Work task
I would like every record printed again, exactly as shown.
[Provided data Boundary: Start]
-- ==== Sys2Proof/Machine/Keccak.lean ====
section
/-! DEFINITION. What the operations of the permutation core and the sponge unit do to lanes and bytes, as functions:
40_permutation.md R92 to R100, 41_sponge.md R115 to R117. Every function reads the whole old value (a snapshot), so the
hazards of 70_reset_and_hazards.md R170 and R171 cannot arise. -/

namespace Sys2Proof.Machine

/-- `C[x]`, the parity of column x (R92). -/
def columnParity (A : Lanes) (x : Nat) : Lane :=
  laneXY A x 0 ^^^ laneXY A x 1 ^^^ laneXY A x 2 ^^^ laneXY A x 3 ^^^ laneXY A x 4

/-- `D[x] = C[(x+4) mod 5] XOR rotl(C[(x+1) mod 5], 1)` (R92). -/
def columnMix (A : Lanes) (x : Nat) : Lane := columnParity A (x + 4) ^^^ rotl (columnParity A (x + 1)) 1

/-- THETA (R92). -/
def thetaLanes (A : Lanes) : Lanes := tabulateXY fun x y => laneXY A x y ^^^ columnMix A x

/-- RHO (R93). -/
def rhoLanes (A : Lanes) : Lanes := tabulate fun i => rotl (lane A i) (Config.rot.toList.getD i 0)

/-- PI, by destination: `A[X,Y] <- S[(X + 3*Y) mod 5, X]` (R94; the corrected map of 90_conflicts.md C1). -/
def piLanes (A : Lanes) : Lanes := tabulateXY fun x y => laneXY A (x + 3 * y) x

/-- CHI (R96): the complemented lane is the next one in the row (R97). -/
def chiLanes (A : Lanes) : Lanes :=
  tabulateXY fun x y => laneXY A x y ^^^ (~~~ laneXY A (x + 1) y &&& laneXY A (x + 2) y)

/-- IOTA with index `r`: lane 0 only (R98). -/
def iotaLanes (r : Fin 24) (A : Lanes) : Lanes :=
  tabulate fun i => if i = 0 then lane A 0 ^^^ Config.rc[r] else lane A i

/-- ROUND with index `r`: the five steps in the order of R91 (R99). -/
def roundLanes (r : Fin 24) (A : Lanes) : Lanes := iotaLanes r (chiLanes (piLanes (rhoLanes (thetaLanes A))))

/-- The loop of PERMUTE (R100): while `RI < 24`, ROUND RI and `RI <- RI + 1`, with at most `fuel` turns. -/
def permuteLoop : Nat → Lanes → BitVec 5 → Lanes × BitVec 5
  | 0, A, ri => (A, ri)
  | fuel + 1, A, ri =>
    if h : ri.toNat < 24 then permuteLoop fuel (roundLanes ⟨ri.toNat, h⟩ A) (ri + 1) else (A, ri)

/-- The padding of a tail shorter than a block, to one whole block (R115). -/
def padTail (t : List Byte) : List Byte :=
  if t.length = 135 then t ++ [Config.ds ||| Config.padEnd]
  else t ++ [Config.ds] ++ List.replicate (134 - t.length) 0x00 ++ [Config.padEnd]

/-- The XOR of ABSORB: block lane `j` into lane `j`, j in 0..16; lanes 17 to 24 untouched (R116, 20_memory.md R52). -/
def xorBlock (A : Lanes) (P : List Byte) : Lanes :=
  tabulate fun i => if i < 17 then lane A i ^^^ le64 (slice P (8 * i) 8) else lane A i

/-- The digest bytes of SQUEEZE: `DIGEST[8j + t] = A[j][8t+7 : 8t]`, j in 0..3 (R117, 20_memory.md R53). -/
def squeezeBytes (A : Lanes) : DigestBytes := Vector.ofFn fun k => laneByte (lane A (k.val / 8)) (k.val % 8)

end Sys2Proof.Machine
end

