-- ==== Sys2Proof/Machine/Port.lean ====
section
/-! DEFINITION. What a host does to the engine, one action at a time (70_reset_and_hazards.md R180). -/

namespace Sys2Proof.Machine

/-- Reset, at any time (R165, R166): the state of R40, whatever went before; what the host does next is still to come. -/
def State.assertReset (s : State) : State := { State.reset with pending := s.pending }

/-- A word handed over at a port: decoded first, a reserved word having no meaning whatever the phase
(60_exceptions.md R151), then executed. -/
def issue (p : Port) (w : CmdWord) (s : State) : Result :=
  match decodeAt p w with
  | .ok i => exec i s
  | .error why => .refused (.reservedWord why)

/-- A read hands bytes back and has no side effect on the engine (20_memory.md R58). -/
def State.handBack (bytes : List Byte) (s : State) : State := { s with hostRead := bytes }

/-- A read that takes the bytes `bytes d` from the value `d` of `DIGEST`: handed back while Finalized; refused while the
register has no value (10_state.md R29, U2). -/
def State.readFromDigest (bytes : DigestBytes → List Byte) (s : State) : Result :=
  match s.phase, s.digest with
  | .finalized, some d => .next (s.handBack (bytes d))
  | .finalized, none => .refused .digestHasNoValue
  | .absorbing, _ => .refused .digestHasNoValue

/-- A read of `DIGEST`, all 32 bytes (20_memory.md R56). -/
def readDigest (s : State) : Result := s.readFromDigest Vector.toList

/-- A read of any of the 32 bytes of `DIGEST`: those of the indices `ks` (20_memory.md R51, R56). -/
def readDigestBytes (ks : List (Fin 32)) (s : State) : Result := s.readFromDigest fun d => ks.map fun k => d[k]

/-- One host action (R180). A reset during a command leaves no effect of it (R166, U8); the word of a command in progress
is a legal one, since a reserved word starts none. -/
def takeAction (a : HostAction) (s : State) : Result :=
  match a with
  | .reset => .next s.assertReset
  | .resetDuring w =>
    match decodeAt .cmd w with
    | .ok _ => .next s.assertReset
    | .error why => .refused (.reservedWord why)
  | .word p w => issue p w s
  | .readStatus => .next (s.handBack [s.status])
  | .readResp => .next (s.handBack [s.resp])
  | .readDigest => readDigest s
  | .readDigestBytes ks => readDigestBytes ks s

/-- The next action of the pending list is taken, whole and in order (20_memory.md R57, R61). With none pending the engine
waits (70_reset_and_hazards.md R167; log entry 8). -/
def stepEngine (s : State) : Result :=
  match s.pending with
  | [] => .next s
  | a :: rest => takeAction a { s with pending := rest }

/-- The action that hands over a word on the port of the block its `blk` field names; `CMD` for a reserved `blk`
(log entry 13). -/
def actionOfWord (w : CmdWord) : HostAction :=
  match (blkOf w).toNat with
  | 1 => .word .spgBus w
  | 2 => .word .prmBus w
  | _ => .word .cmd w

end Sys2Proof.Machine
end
[Provided data Boundary: End]
Answer to this exercise
-- ==== Sys2Proof/Machine/Keccak.lean ====
section
/-! DEFINITION. What the operations of the permutation core and the sponge unit do to lanes and bytes, as functions:
40_permutation.md R92 to R100, 41_sponge.md R115 to R117. Every function reads the whole old value (a snapshot), so the
hazards of 70_reset_and_hazards.md R170 and R171 cannot arise. -/

namespace Sys2Proof.Machine

/-- `C[x]`, the parity of column x (R92). -/
def columnParity (A : Lanes) (x : Nat) : Lane :=
  laneXY A x 0 ^^^ laneXY A x 1 ^^^ laneXY A x 2 ^^^ laneXY A x 3 ^^^ laneXY A x 4

/-- `D[x] = C[(x+4) mod 5] XOR rotl(C[(x+1) mod 5], 1)` (R92). -/
def columnMix (A : Lanes) (x : Nat) : Lane := columnParity A (x + 4) ^^^ rotl (columnParity A (x + 1)) 1

/-- THETA (R92). -/
def thetaLanes (A : Lanes) : Lanes := tabulateXY fun x y => laneXY A x y ^^^ columnMix A x

/-- RHO (R93). -/
def rhoLanes (A : Lanes) : Lanes := tabulate fun i => rotl (lane A i) (Config.rot.toList.getD i 0)

/-- PI, by destination: `A[X,Y] <- S[(X + 3*Y) mod 5, X]` (R94; the corrected map of 90_conflicts.md C1). -/
def piLanes (A : Lanes) : Lanes := tabulateXY fun x y => laneXY A (x + 3 * y) x

/-- CHI (R96): the complemented lane is the next one in the row (R97). -/
def chiLanes (A : Lanes) : Lanes :=
  tabulateXY fun x y => laneXY A x y ^^^ (~~~ laneXY A (x + 1) y &&& laneXY A (x + 2) y)

/-- IOTA with index `r`: lane 0 only (R98). -/
def iotaLanes (r : Fin 24) (A : Lanes) : Lanes :=
  tabulate fun i => if i = 0 then lane A 0 ^^^ Config.rc[r] else lane A i

/-- ROUND with index `r`: the five steps in the order of R91 (R99). -/
def roundLanes (r : Fin 24) (A : Lanes) : Lanes := iotaLanes r (chiLanes (piLanes (rhoLanes (thetaLanes A))))

/-- The loop of PERMUTE (R100): while `RI < 24`, ROUND RI and `RI <- RI + 1`, with at most `fuel` turns. -/
def permuteLoop : Nat → Lanes → BitVec 5 → Lanes × BitVec 5
  | 0, A, ri => (A, ri)
  | fuel + 1, A, ri =>
    if h : ri.toNat < 24 then permuteLoop fuel (roundLanes ⟨ri.toNat, h⟩ A) (ri + 1) else (A, ri)

/-- The padding of a tail shorter than a block, to one whole block (R115). -/
def padTail (t : List Byte) : List Byte :=
  if t.length = 135 then t ++ [Config.ds ||| Config.padEnd]
  else t ++ [Config.ds] ++ List.replicate (134 - t.length) 0x00 ++ [Config.padEnd]

/-- The XOR of ABSORB: block lane `j` into lane `j`, j in 0..16; lanes 17 to 24 untouched (R116, 20_memory.md R52). -/
def xorBlock (A : Lanes) (P : List Byte) : Lanes :=
  tabulate fun i => if i < 17 then lane A i ^^^ le64 (slice P (8 * i) 8) else lane A i

/-- The digest bytes of SQUEEZE: `DIGEST[8j + t] = A[j][8t+7 : 8t]`, j in 0..3 (R117, 20_memory.md R53). -/
def squeezeBytes (A : Lanes) : DigestBytes := Vector.ofFn fun k => laneByte (lane A (k.val / 8)) (k.val % 8)

end Sys2Proof.Machine
end

-- ==== Sys2Proof/Machine/Port.lean ====
section
/-! DEFINITION. What a host does to the engine, one action at a time (70_reset_and_hazards.md R180). -/

namespace Sys2Proof.Machine

/-- Reset, at any time (R165, R166): the state of R40, whatever went before; what the host does next is still to come. -/
def State.assertReset (s : State) : State := { State.reset with pending := s.pending }

/-- A word handed over at a port: decoded first, a reserved word having no meaning whatever the phase
(60_exceptions.md R151), then executed. -/
def issue (p : Port) (w : CmdWord) (s : State) : Result :=
  match decodeAt p w with
  | .ok i => exec i s
  | .error why => .refused (.reservedWord why)

/-- A read hands bytes back and has no side effect on the engine (20_memory.md R58). -/
def State.handBack (bytes : List Byte) (s : State) : State := { s with hostRead := bytes }

/-- A read that takes the bytes `bytes d` from the value `d` of `DIGEST`: handed back while Finalized; refused while the
register has no value (10_state.md R29, U2). -/
def State.readFromDigest (bytes : DigestBytes → List Byte) (s : State) : Result :=
  match s.phase, s.digest with
  | .finalized, some d => .next (s.handBack (bytes d))
  | .finalized, none => .refused .digestHasNoValue
  | .absorbing, _ => .refused .digestHasNoValue

/-- A read of `DIGEST`, all 32 bytes (20_memory.md R56). -/
def readDigest (s : State) : Result := s.readFromDigest Vector.toList

/-- A read of any of the 32 bytes of `DIGEST`: those of the indices `ks` (20_memory.md R51, R56). -/
def readDigestBytes (ks : List (Fin 32)) (s : State) : Result := s.readFromDigest fun d => ks.map fun k => d[k]

/-- One host action (R180). A reset during a command leaves no effect of it (R166, U8); the word of a command in progress
is a legal one, since a reserved word starts none. -/
def takeAction (a : HostAction) (s : State) : Result :=
  match a with
  | .reset => .next s.assertReset
  | .resetDuring w =>
    match decodeAt .cmd w with
    | .ok _ => .next s.assertReset
    | .error why => .refused (.reservedWord why)
  | .word p w => issue p w s
  | .readStatus => .next (s.handBack [s.status])
  | .readResp => .next (s.handBack [s.resp])
  | .readDigest => readDigest s
  | .readDigestBytes ks => readDigestBytes ks s

/-- The next action of the pending list is taken, whole and in order (20_memory.md R57, R61). With none pending the engine
waits (70_reset_and_hazards.md R167; log entry 8). -/
def stepEngine (s : State) : Result :=
  match s.pending with
  | [] => .next s
  | a :: rest => takeAction a { s with pending := rest }

/-- The action that hands over a word on the port of the block its `blk` field names; `CMD` for a reserved `blk`
(log entry 13). -/
def actionOfWord (w : CmdWord) : HostAction :=
  match (blkOf w).toNat with
  | 1 => .word .spgBus w
  | 2 => .word .prmBus w
  | _ => .word .cmd w

end Sys2Proof.Machine
end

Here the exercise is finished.